И офицеры и граф Иштван уже по многу раз слышали эту историю, тем не менее она понравилась всем, а больше всех Пружинскому.
— Браво, браво! — воскликнул граф Иштван и чокнулся с начальником гарнизона. — Озорник был ты в молодости, дорогой мой родственник! Однако послушаем теперь о приключении в Пожони…
— О нет, нет, не смею, мне совестно! Седины господина бургомистра… — отнекивался начальник гарнизона, покручивая ус.
— Полно, братец, — перебил его Иштван. — Он тоже с удовольствием послушает.
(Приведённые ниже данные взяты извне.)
/-- The TLBs (R407): entries by (0 engine or 1 placement, number, index), tag and data word; and invalidations. -/
structure XlSt where
  tlb : AMap (Nat × Nat × Nat) (Word × Word) := []
  invs : List XlInv := []
  deriving DecidableEq, Repr

/-- A burst of a mover channel (R454): its place in the pattern and its length, its data once read, and the retries that
are left (R460). -/
structure Burst where
  pos : Nat
  len : Nat
  data : Option (List Byte)
  left : Nat
  deriving DecidableEq, Repr

/-- A bulk mover channel beyond its registers (R452 to R467): the order of its GO, the bytes of the pattern whose reads
are issued and that are written, the first place a failed burst of an abort left unwritten, its bursts, the bursts
reissued, how it ends (0 not, 1 retries spent, 2 abort, 3 function halted, 4 reset), its flush read (0 none, 1 issued, 2
confirmed) with the retries left, whether it holds its lock, and the CK since which it is paused. -/
structure Chan where
  order : Nat := 0
  rd : Nat := 0
  wr : Nat := 0
  hole : Option Nat := none
  bursts : List Burst := []
  retries : Nat := 0
  ending : Nat := 0
  flush : Nat := 0
  flushLeft : Nat := 0
  locked : Bool := false
  pauseCk : Option Nat := none
  deriving DecidableEq, Repr

/-- The bulk movers: their channels, the number of the next GO, and each mover's REMAIN in 2^-14 token (R466). -/
structure MoverSt where
  chans : AMap (Nat × Nat) Chan := []
  order : Nat := 0
  tokens : AMap Nat Int := []
  deriving DecidableEq, Repr

/-- A virtual bridge or downstream port as its owner has programmed it (R474, R482, R488, R489), with its slot's state
changes. -/
structure Bridge where
  sec : Nat := 0
  sub : Nat := 0
  memory : Option (Nat × Nat) := none
  prefetchable : Option (Nat × Nat) := none
  acs : Nat := 0
  dpcTrigger : Nat := 0
  dpcUr : Bool := false
  dpcSurprise : Bool := false
  slotInt : Bool := false
  maxPayload : Nat := 128
  presChanged : Bool := false
  dllChanged : Bool := false
  deriving DecidableEq, Repr

/-- A non-posted request that has left a downstream port (R483, R486): the port, its requester ID and tag there, the port
it came from with its own requester ID and tag, the bytes still due, the target partition of a window request, and the
SVF_MAP entry it went through. -/
structure Pend where
  egress : Nat
  reqId : Nat
  tag : Nat
  ingress : Nat
  origId : Nat
  origTag : Nat
  left : Nat
  window : Option Nat
  svf : Option Nat
  deriving DecidableEq, Repr

/-- The expansion-bus switch beyond its registers (R469 to R493): bridges by HP, the bus of each partition's function bus and of its
shared bridge, the virtual BARs and Command registers of SVF_MAP entries, outstanding requests, window requests that wait
at their ingress port (port, partition, request), ports whose IDE stream is Insecure, AER status bits by port (functions from 64 on), the
HOST_PERST_N released, partitions whose readiness window runs (1) or is over (2), the DEV_PERST_N released, shared
bridges whose DL_Active is cleared, and the next tag for window requests. -/
structure PcieSt where
  bridges : AMap Nat Bridge := []
  fnBus : AMap Nat Nat := []
  shBus : AMap Nat Nat := []
  svfBar : AMap Nat Nat := []
  svfCmd : AMap Nat Nat := []
  out : List Pend := []
  waiting : List (Nat × Nat × Tlp) := []
  insecure : List Nat := []
  aer : AMap Nat Nat := []
  perstUp : List Nat := []
  nf : AMap Nat Nat := []
  devPerst : List Nat := []
  shDown : List Nat := []
  nextTag : Nat := 0
  deriving DecidableEq, Repr

/-- Lantern beyond its registers (R495 to R507): the averages and the pool; per die the PMBus failures in a row, the sum
and number of the current readings since the last poll, and whether it has warned; the last reading of every sensor and
those excluded; the runs of turnovers of R506 and R507; pending rises by cluster with their CODE, the turnovers each die
has waited for its rail, and the dies AVSBus has reported; the clusters' issuing cycles of the tick and those in which P0
or P1 issued. -/
structure LanternSt where
  avgS : Nat := 0
  avgB : Nat := 0
  pool : Nat := 0
  pmFails : AMap Nat Nat := []
  currents : AMap Nat (Nat × Nat) := []
  warned : List Nat := []
  temps : AMap Nat Int := []
  excluded : List Nat := []
  room : Int := 0
  unmetRun : Nat := 0
  metRun : Nat := 0
  lateRun : Nat := 0
  rises : AMap Nat Nat := []
  riseWait : AMap Nat Nat := []
  settled : List Nat := []
  issue : AMap Nat Nat := []
  urgent : List Nat := []
  deriving DecidableEq, Repr

/-- The service processor's management side (R557 to R563): each module's last temperature with its tick, the frames taken
from the Delholt port, and whether a snapshot of the counters waits. -/
structure MgmtSt where
  modTemp : AMap Nat (Int × Nat) := []
  frames : List (List Byte) := []
  snapWait : Bool := false
  deriving DecidableEq, Repr


/-- The state of the QD1K. `regs` holds every register that differs from its reset value or has been written (for a
tick-scoped register, its preparing bank: R585); `active` the active bank of the tick-scoped registers (R35); `mem` the
on-package memory; `draws` counts the free values drawn; `pending` the commands that wait, first in first out. -/
structure State where
  regs : AMap Reg Word := []
  active : AMap Reg Word := []
  unpublished : List Reg := []
  wstat : AMap Requester Word := []
  msix : AMap (Nat × Nat) (BitVec 128) := []
  msixPending : List (Nat × Nat) := []
  msixOn : List Nat := []
  mem : List Host.Cell := []
  poison : List Nat := []
  time : TimeSt := {}
  jobs : JobSt := {}
  core : CoreSt := {}
  ports : AMap Nat PortSt := []
  lanes : AMap Nat LaneSt := []
  rings : AMap (Nat × Nat) RingSt := []
  ni : NiSt := {}
  flt : FaultSt := {}
  sys : SysSt := {}
  eng : EngSt := {}
  xp : XportSt := {}
  mat : MatchSt := {}
  coll : CollSt := {}
  lock : LockSt := {}
  xl : XlSt := {}
  mover : MoverSt := {}
  pcie : PcieSt := {}
  lantern : LanternSt := {}
  mgmt : MgmtSt := {}
  out : List Out := []
  draws : Nat := 0
  pending : List Instr := []
  deriving DecidableEq, Repr

/-- The machine right after reset: every register at the reset value of its field tables, no table written, nothing
waiting. -/
def State.reset : State := {}

end Sys2Proof.Machine
end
Не правда ли, Блази?
Бургомистр улыбнулся в знак согласия.
Под звон бокалов бутылки пустели, настроение все поднималось, и вскоре граф Иштван, подойдя к окну, крикнул одному из своих солдат, чтобы прислали лапушнянскпй оркестр.
Начальник будетинского гарнизона шепнул Блази на ухо:
— Надо его во что бы то ни стало споить. У меня есть отличный план.
Бургомистр подмигнул ему своими честными зелеными, как у кошки, глазами.
— Господа, ну что же, услышим мы, наконец, эту историю, про пожоньскую даму?
— Да, да, просим!
— Богдан, вина! А солдатам выкатить бочонок палинки![27] Ну, рассказывай, что там приключилось с пожоньской дамой?
— Дайте прежде закурить. Ну вот, теперь все в порядке…^ Итак, стояли мы в Пожони, теперь уж не помню, в каком году. Был я тогда молодым бравым гусаром. Пружинский, правда? Он знавал меня в то время… знавал, потому что у меня водились денежки. Так вот, стоял я на квартире в одной почтенной семье, у некоего господина Винкоци, если память мне не изменяет. Бедняга служил чиновником в таможне. Была у него молодая красивая жена, грациозная, как серна, с этаким чуть вздернутым носиком (замечу, что курносенькие всегда приводят меня в особенное волнение). Но такая скромница, такая невинная и стыдливая, прямо, святая мадонна. Прожил я в этой семье уже несколько недель, но видел ее очень редко, да и то лишь на мгновение: проскользнет мимо меня и исчезнет. Раскланяешься с ней, а она кивнет головкой и, потупив глазки, а ускользнет, словно боится, что я заговорю с ней… Так что вскоре я совсем перестал думать о ней. Как-то раз поехал я в Вену. В одном купе со мной оказалась дама, настоящая красавица в столь поэтической поре увядания. Словом, замечательный экземпляр женщины бальзаковского возраста между тридцатью и сорока годами, умудренной богатейшим опытом. Представьте себе, дорогие друзья, я тотчас влюбился в нее по уши. А это не шуточное дело, скажу я вам, потому что женщины в те годы липли ко мне, как мухи на мед. Ты же помнишь меня, Пружинский?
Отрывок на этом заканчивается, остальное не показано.